Here's where things went South: After I connected my data drive (containing approx. 70GB of treasured data) XP did not display this drive in My Computer. I went into the Disk Manager utility to see if the drive showed up at all, and it was there, but it was labeled as "Dynamic, Unreadable". WTF!?!
What I've tried/thought of so far: I have done several hours of research and troubleshooting and have come up with a bunch of possible solutions to this problem. I have tried connecting the drive to a different PC (running Win2000) and it still shows up in Disk Manager as "Dynamic, Unreadable"... so I am left to assume that I am dealing with a corrupt MBR (see http://support.microsoft.com/default.aspx?scid=kb;en-us;320283 ). I have run dmdiag /v and verified that my data drive has a 0x42 system-id byte. I have considered using Diskprobe to manually change this byte in the MBR according to the MS KnowledgeBase instructions. I have thought about just using a boot disk and typing in a FDISK /MBR to reset my MBR (what will this do to my data?). I have even considered downloading and using either MBRtool or DiskPatch 2.0 from http://www.diydatarecovery.nl/ (DiskPatch costs about $50).

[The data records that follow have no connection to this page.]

-- ==== Sys2Proof/Machine/Desc.lean ====
section
/-! DEFINITION. Tile formats, stream descriptors with their views, and how a command divides into requests (R110 to
R113, R142, R154 to R158, R245, R260 to R276). -/

namespace Sys2Proof.Machine

/-! ### Tile formats (R142, R155) -/

/-- Bits of an element of a format code. -/
def fmtBits (f : Nat) : Nat :=
  match f with
  | 0 => 16 | 1 => 16 | 2 => 32 | 3 => 8 | 4 => 8 | 5 => 4 | 6 => 8 | 7 => 32
  | _ => 8

/-- The float format of a code; none for integers. -/
def fmtFloat (f : Nat) : Option FFmt :=
  match f with
  | 0 => some bf16 | 1 => some fp16 | 2 => some fp32 | 3 => some e4m3 | 4 => some e5m2 | 5 => some e2m1
  | _ => none

/-- Bytes of a row of `cols` elements. -/
def rowLen (fmt cols : Nat) : Nat := cols * fmtBits fmt / 8

/-- Bytes that one index counts: E2M1 counts bytes. -/
def fmtBytes (f : Nat) : Nat := max 1 (fmtBits f / 8)

/-- The largest COLS of a format (R142). -/
def maxCols (f : Nat) : Nat := 4096 / fmtBits f

/-- The conversion matrix of R155: memory format against register format. -/
def convOk (mem fmt : Nat) : Bool :=
  match mem with
  | 0 => decide (fmt ≤ 5)
  | 1 => decide (fmt ≤ 4)
  | 2 => decide (fmt ≤ 4)
  | 3 => decide (fmt = 0 ∨ fmt = 2 ∨ fmt = 3)
  | 4 => decide (fmt = 0 ∨ fmt = 2 ∨ fmt = 4)
  | 5 => decide (fmt = 0 ∨ fmt = 5)
  | 6 => decide (fmt = 6)
  | 7 => decide (fmt = 7)
  | _ => false

/-- Element k of packed bytes. -/
def codeAt (fmt : Nat) (bs : List Byte) (k : Nat) : Nat :=
  if fmt = 5 then (bs.getD (k / 2) 0).toNat / 16 ^ (k % 2) % 16
  else leNat ((bs.drop (k * fmtBytes fmt)).take (fmtBytes fmt))

def codesOf (fmt : Nat) (bs : List Byte) (n : Nat) : List Nat := (List.range n).map (codeAt fmt bs)

/-- Pair nibbles into bytes, the lower element in [3:0]. -/
def packNibbles : List Nat → List Byte
  | [] => []
  | [a] => [BitVec.ofNat 8 (a % 16)]
  | a :: b :: l => BitVec.ofNat 8 (a % 16 + b % 16 * 16) :: packNibbles l

def packCodes (fmt : Nat) (cs : List Nat) : List Byte :=
  if fmt = 5 then packNibbles cs else cs.flatMap (leBytes (fmtBytes fmt))

/-- Conversion of one element (R156, R210): the same format moves unchanged. -/
def convCode (src dst c : Nat) : Nat × Narrow :=
  if src = dst then (c, .kept)
  else
    match fmtFloat src, fmtFloat dst with
    | some f, some g => let (d, n, _) := satRound g (f.decode c); (d, n)
    | _, _ => (c, .kept)

/-- Whether a conversion is counted in the statistics: the target is narrower (R427). -/
def counted (src dst : Nat) : Bool := decide (fmtBits dst < fmtBits src)

/-! ### Streams (R110, R111, R264) -/

def Stream.len (t : Stream) : Nat := t.n0 * t.n1 * t.n2 * t.n3

/-- Bounding range of the bytes accessed, first and last; none when the window is empty (R113, R267). -/
def Stream.bounds (t : Stream) : Option (Int × Int) :=
  match t.win with
  | none =>
    let sp := [(t.n1, t.s1), (t.n2, t.s2), (t.n3, t.s3)].map (fun p => ((p.1 - 1 : Nat) : Int) * p.2)
    some (sp.foldl (fun a x => a + min x 0) (t.base : Int), sp.foldl (fun a x => a + max x 0) ((t.base + t.n0 : Nat) : Int) - 1)
  | some w =>
    if w.any (fun p => decide (p.1 = p.2)) then none
    else
      let w0 := w.getD 0 (0, 0)
      let sp := [(w.getD 1 (0, 0), t.s1), (w.getD 2 (0, 0), t.s2), (w.getD 3 (0, 0), t.s3)].map (fun p =>
        ((p.1.1 : Int) * p.2, ((p.1.2 - 1 : Nat) : Int) * p.2))
      some (sp.foldl (fun a x => a + min x.1 x.2) ((t.base + w0.1 * t.elem : Nat) : Int),
            sp.foldl (fun a x => a + max x.1 x.2) ((t.base + w0.2 * t.elem : Nat) : Int) - 1)

/-- Indices of a dimension inside the window. -/
def Stream.idx (t : Stream) (d n : Nat) : List Nat :=
  match t.win with
  | none => List.range n
  | some w => (List.range ((w.getD d (0, 0)).2 - (w.getD d (0, 0)).1)).map (· + (w.getD d (0, 0)).1)

/-- First real byte of an innermost run and the bytes after it. -/
def Stream.inner (t : Stream) : Nat × Nat :=
  match t.win with
  | none => (0, t.n0)
  | some w => ((w.getD 0 (0, 0)).1 * t.elem, ((w.getD 0 (0, 0)).2 - (w.getD 0 (0, 0)).1) * t.elem)

/-- Whether a stream position lies in the window. -/
def Stream.inWin (t : Stream) (p : Nat) : Bool :=
  match t.win with
  | none => true
  | some w =>
    let within := fun d i => decide ((w.getD d (0, 0)).1 ≤ i ∧ i < (w.getD d (0, 0)).2)
    within 0 (p % t.n0 / t.elem) && within 1 (p / t.n0 % t.n1) && within 2 (p / (t.n0 * t.n1) % t.n2) &&
      within 3 (p / (t.n0 * t.n1 * t.n2))

/-- Whether a position of a block lies in the windows of dimensions 0 and 1 (R269). -/
def Stream.inBlock (t : Stream) (p : Nat) : Bool :=
  match t.win with
  | none => true
  | some w =>
    let within := fun d i => decide ((w.getD d (0, 0)).1 ≤ i ∧ i < (w.getD d (0, 0)).2)
    within 0 (p % t.n0 / t.elem) && within 1 (p / t.n0 % t.n1)

/-- The PAD byte at a position (R265). -/
def Stream.padByte (t : Stream) (p : Nat) : Byte := BitVec.ofNat 8 (t.pad / 256 ^ (p % t.n0 % t.elem))

/-- A run of bytes: stream position, address, length. -/
abbrev Run := Nat × Nat × Nat

/-- Join runs that continue each other in stream and address. -/
def mergeRuns : List Run → List Run
  | [] => []
  | (p, a, n) :: l =>
    if n = 0 then mergeRuns l
    else
      match mergeRuns l with
      | (q, b, m) :: k => if q = p + n ∧ b = a + n then (p, a, n + m) :: k else (p, a, n) :: (q, b, m) :: k
      | [] => [(p, a, n)]

/-- The contiguous runs of a stream inside its window, in stream order (R111, R112). -/
def Stream.runs (t : Stream) : List Run :=
  mergeRuns ((t.idx 3 t.n3).flatMap (fun i3 => (t.idx 2 t.n2).flatMap (fun i2 => (t.idx 1 t.n1).map (fun i1 =>
    (((i3 * t.n2 + i2) * t.n1 + i1) * t.n0 + t.inner.1,
     ((t.base : Int) + i3 * t.s3 + i2 * t.s2 + i1 * t.s1).toNat + t.inner.1, t.inner.2)))))

/-- Address of a block of a block tensor (R269). -/
def Stream.block (t : Stream) (b0 b1 : Nat) : Nat := ((t.base : Int) + b0 * t.s2 + b1 * t.s3).toNat

/-- The runs of one block that starts at an address, from a stream position. -/
def Stream.blockRuns (t : Stream) (addr pos : Nat) : List Run :=
  mergeRuns ((t.idx 1 t.n1).map (fun i1 => (pos + i1 * t.n0 + t.inner.1, ((addr : Int) + i1 * t.s1).toNat + t.inner.1, t.inner.2)))

/-- The part of runs between two stream positions. -/
def clipRuns (lo hi : Nat) (l : List Run) : List Run :=
  l.filterMap (fun r =>
    let a := max lo r.1
    let b := min hi (r.1 + r.2.2)
    if a < b then some (a, r.2.1 + (a - r.1), b - a) else none)

/-- Split a run at every 1 KiB-aligned address (R112). -/
def splitRun : Nat → Run → List Run
  | 0, r => [r]
  | f + 1, (p, a, n) =>
    let k := 1024 - a % 1024
    if n ≤ k then [(p, a, n)] else (p, a, k) :: splitRun f (p + k, a + k, n - k)

/-- Requests of runs, consumed by the groups that a function gives for their positions. -/
def partsOf (kind : PartKind) (g : Nat → Nat) (l : List Run) : List Part :=
  (l.flatMap (fun r => splitRun (r.2.2 / 1024 + 1) r)).map (fun r =>
    { kind := kind, addr := r.2.1, len := r.2.2, pos := r.1, plen := r.2.2, grp := g r.1, last := g (r.1 + r.2.2 - 1) })

/-! ### What a command is -/

def opStore (op : Nat) : Bool := decide (op = 0x21 ∨ op = 0x22 ∨ op = 0x83 ∨ op = 0x84)
def opGather (op : Nat) : Bool := decide (0x81 ≤ op ∧ op ≤ 0x84)
def opTile (op : Nat) : Bool := decide (op = 0x01 ∨ op = 0x21 ∨ op = 0x81 ∨ op = 0x83 ∨ op = 0x84)

/-- Bytes of a memory row of LDTILE and STTILE (R154). -/
def CmdArgs.rowMem (a : CmdArgs) : Nat := rowLen a.mfmt a.cols

/-- Bytes of one block. -/
def CmdArgs.blockLen (a : CmdArgs) : Nat := a.str.n0 * a.str.n1

/-- Element groups of a command (R121, R158). -/
def CmdArgs.groups (a : CmdArgs) : Nat :=
  if opGather a.op then a.ents.length
  else if opTile a.op then (if a.transp then cdiv a.rows 32 else a.rows)
  else if a.op = 0 then 0 else cdiv a.str.len 1024

/-- Group of a stream position. -/
def CmdArgs.groupAt (a : CmdArgs) (p : Nat) : Nat :=
  if opGather a.op then p / a.blockLen
  else if opTile a.op then (if a.transp then p / fmtBytes a.mfmt % a.rows / 32 else p / a.rowMem)
  else p / 1024

/-- First stream position of a group, where groups follow the stream. -/
def CmdArgs.groupPos (a : CmdArgs) (g : Nat) : Nat :=
  if opGather a.op || a.transp then 0 else if opTile a.op then g * a.rowMem else g * 1024

/-- First tile row of a group, from 0 at ROW0. -/
def CmdArgs.groupRow (a : CmdArgs) (g : Nat) : Nat :=
  if opGather a.op then g * a.str.n1 else if a.transp then min (g * 32) a.rows else g

/-- STALL_QPOS.PROG at a group (R138, R165). -/
def CmdArgs.prog (a : CmdArgs) (g : Nat) : Nat :=
  if opGather a.op then g else if opTile a.op then a.row0 + a.groupRow g else g

/-- Maximal runs of consecutive numbers. -/
def intervals : List Nat → List (Nat × Nat)
  | [] => []
  | x :: l =>
    match intervals l with
    | (a, b) :: k => if a = x + 1 then (x, b) :: k else (x, x + 1) :: (a, b) :: k
    | [] => [(x, x + 1)]

/-- Stream position intervals that a command moves from a group on, with no position of a skipped row. -/
def CmdArgs.spans (a : CmdArgs) (first : Nat) : List (Nat × Nat) :=
  if opTile a.op then
    if a.transp then
      (List.range (a.groups - first)).flatMap (fun k => (List.range a.cols).map (fun j =>
        let s := fmtBytes a.mfmt
        ((j * a.rows + (first + k) * 32) * s, (j * a.rows + min ((first + k) * 32 + 32) a.rows) * s)))
    else
      (intervals (((List.range (a.rows - first)).map (· + first)).filter (fun r => !a.skip.contains r))).map (fun p =>
        (p.1 * a.rowMem, p.2 * a.rowMem))
  else [(first * 1024, a.str.len)]

/-- Main parts of a command that is no gather. -/
def CmdArgs.mainRuns (a : CmdArgs) (first : Nat) : List Run :=
  (a.spans first).flatMap (fun p => clipRuns p.1 p.2 a.str.runs)

/-- Y parts: the elements that the main runs hold, in the Y stream (R415, R417). -/
def CmdArgs.yParts (a : CmdArgs) (first : Nat) : List Part :=
  match a.deriv with
  | none => []
  | some d =>
    let z := fmtBytes d.yfmt
    let s := fmtBytes a.mfmt
    let ys := d.y.runs
    partsOf .y (fun p => p / (a.cols * z)) (mergeRuns ((a.mainRuns first).flatMap (fun r =>
      clipRuns (r.1 / s * z) (cdiv (r.1 + r.2.2) s * z) ys)))

/-- Bytes of selects of one row (R245). -/
def MetaRec.rowLen (m : MetaRec) (cols : Nat) : Nat := cdiv (cols * m.b) 8

/-- Select parts of a command from a row on. -/
def CmdArgs.selParts (a : CmdArgs) (firstRow : Nat) : List Part :=
  match a.sel with
  | none => []
  | some m =>
    let n := m.rowLen a.cols
    partsOf .sel (fun p => if a.transp then p / n / 32 else p / n) (mergeRuns ((List.range (a.rows - firstRow)).map (fun k =>
      ((firstRow + k) * n, ((m.msrc : Int) + (a.row0 + firstRow + k : Nat) * m.mstride).toNat + m.col0 * m.b / 8, n))))

/-- Insert a part after every part of its group or an earlier one. -/
def insertPart (x : Part) : List Part → List Part
  | [] => [x]
  | p :: l => if x.grp < p.grp then x :: p :: l else p :: insertPart x l

/-- The last entry that an entry's request serves. -/
def CmdArgs.lastOf (a : CmdArgs) (e : Nat) : Nat :=
  ((List.range a.ents.length).filter (fun k => decide ((a.ents.getD k ⟨0, none, false, 0⟩).lead = some e))).foldl max e

/-- Parts of one list entry that has a request of its own (R271, R276). -/
def CmdArgs.entryParts (a : CmdArgs) (e : Nat) (x : Ent) : List Part :=
  let pos := e * a.blockLen
  if a.op = 0x84 then
    (List.range a.str.n1).flatMap (fun i => (List.range a.cols).filterMap (fun c =>
      if a.str.inBlock (i * a.str.n0 + c * 8) && a.str.inBlock (i * a.str.n0 + c * 8 + 7) then
        some { kind := .main, addr := ((x.addr : Int) + i * a.str.s1).toNat + c * 8, len := 8, pos := pos + i * a.str.n0 + c * 8,
               plen := 8, grp := e, last := e }
      else none))
  else (partsOf .main (fun _ => e) (a.str.blockRuns x.addr pos)).map (fun p => { p with last := a.lastOf e })

/-- Number the packets of a transfer: the writes of the main stream (R341) (DEDUCED, log 30). -/
def numberParts : Nat → List Part → List Part
  | _, [] => []
  | n, p :: l => if p.kind = .main then { p with pkt := n } :: numberParts (n + 1) l else p :: numberParts n l

/-- Packets of a transfer. -/
def mainParts (l : List Part) : Nat := (l.filter (fun p => decide (p.kind = .main))).length

/-- The requests of a command from a group on, in stream or list order. -/
def CmdArgs.plan (a : CmdArgs) (first : Nat) : List Part :=
  numberParts 0 (
    if a.op = 0 then []
    else if opGather a.op then
      a.ents.zipIdx.flatMap (fun p => if p.1.lead = some p.2 ∧ first ≤ p.2 then a.entryParts p.2 p.1 else [])
    else
      let main := partsOf .main a.groupAt (a.mainRuns first)
      let main := if a.transp then main.map (fun p => { p with last := p.grp }) else main
      (a.yParts first ++ a.selParts (a.groupRow first)).foldl (fun l x => insertPart x l) main)

/-- A part not requested yet, from a stream position on. -/
def Part.back (p : Part) (cut : Nat) : Part :=
  if p.kind = .main ∧ p.pos < cut then
    { p with st := .todo, pos := cut, addr := p.addr + (cut - p.pos), len := p.len - (cut - p.pos), plen := p.plen - (cut - p.pos) }
  else { p with st := .todo }

/-- A part that a resume asks for again: each one not consumed, but for an SCADD add that has been performed (R128, R572);
bytes of groups already consumed are not asked for. -/
def Part.again (a : CmdArgs) (next : Nat) (p : Part) : Part :=
  if p.last < next then p
  else
    match p.st with
    | .todo => p
    | .landed => if a.op = 0x84 then p else p.back (a.groupPos next)
    | .issued n => if n = 255 then p else p.back (a.groupPos next)
    | _ => p.back (a.groupPos next)

end Sys2Proof.Machine
end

Here's where I need help: Given that (1) I have not seen/fixed this problem before, and (2) I DO NOT want to lose my data, I am hesitant to "pull the trigger" and pursue a fix until I am convinced that it will have the desired results (ability to read my drive with no loss of data). I am almost certain that there is nothing mechanically wrong with the drive and I don't think I have done anything (yet) that could have erased any of my precious data. It's just a matter of reading the data, making a back-up of all of it, and then doing whatever I have to do to get my OS to see the drive.
What's the best solution? (Can you elaborate any on '..."should" come back...'? Have you seen your suggested MBR hack work?)
Thank you for any help/advice you can offer.
You can try setting the disk back to basic from dynamic in the MBR, it "should" come back as a basic disk and be readable as long as nothing else is corrupt.
However, once you manually convert it back you will not be able to reconvert
it to dynamic again. Change the file system bit from 42 to 07
"Cary W" wrote in message
...
Well after upgrading my computer and wiping out my main
27.3 gig HDD, then install new hardware and then
installing XP again everything seemed to work fine, then
after I copied some stuff from my 13 gig drive back to
the 27 gig, my machine rebooted and Disk Management
reported my 13 gig as unreadable. Is there any way to
recover the data. I looked into dskprobe to try to fix it
but there wasn't much help there.
Anyone know a good program to recover whats on my 13 gig?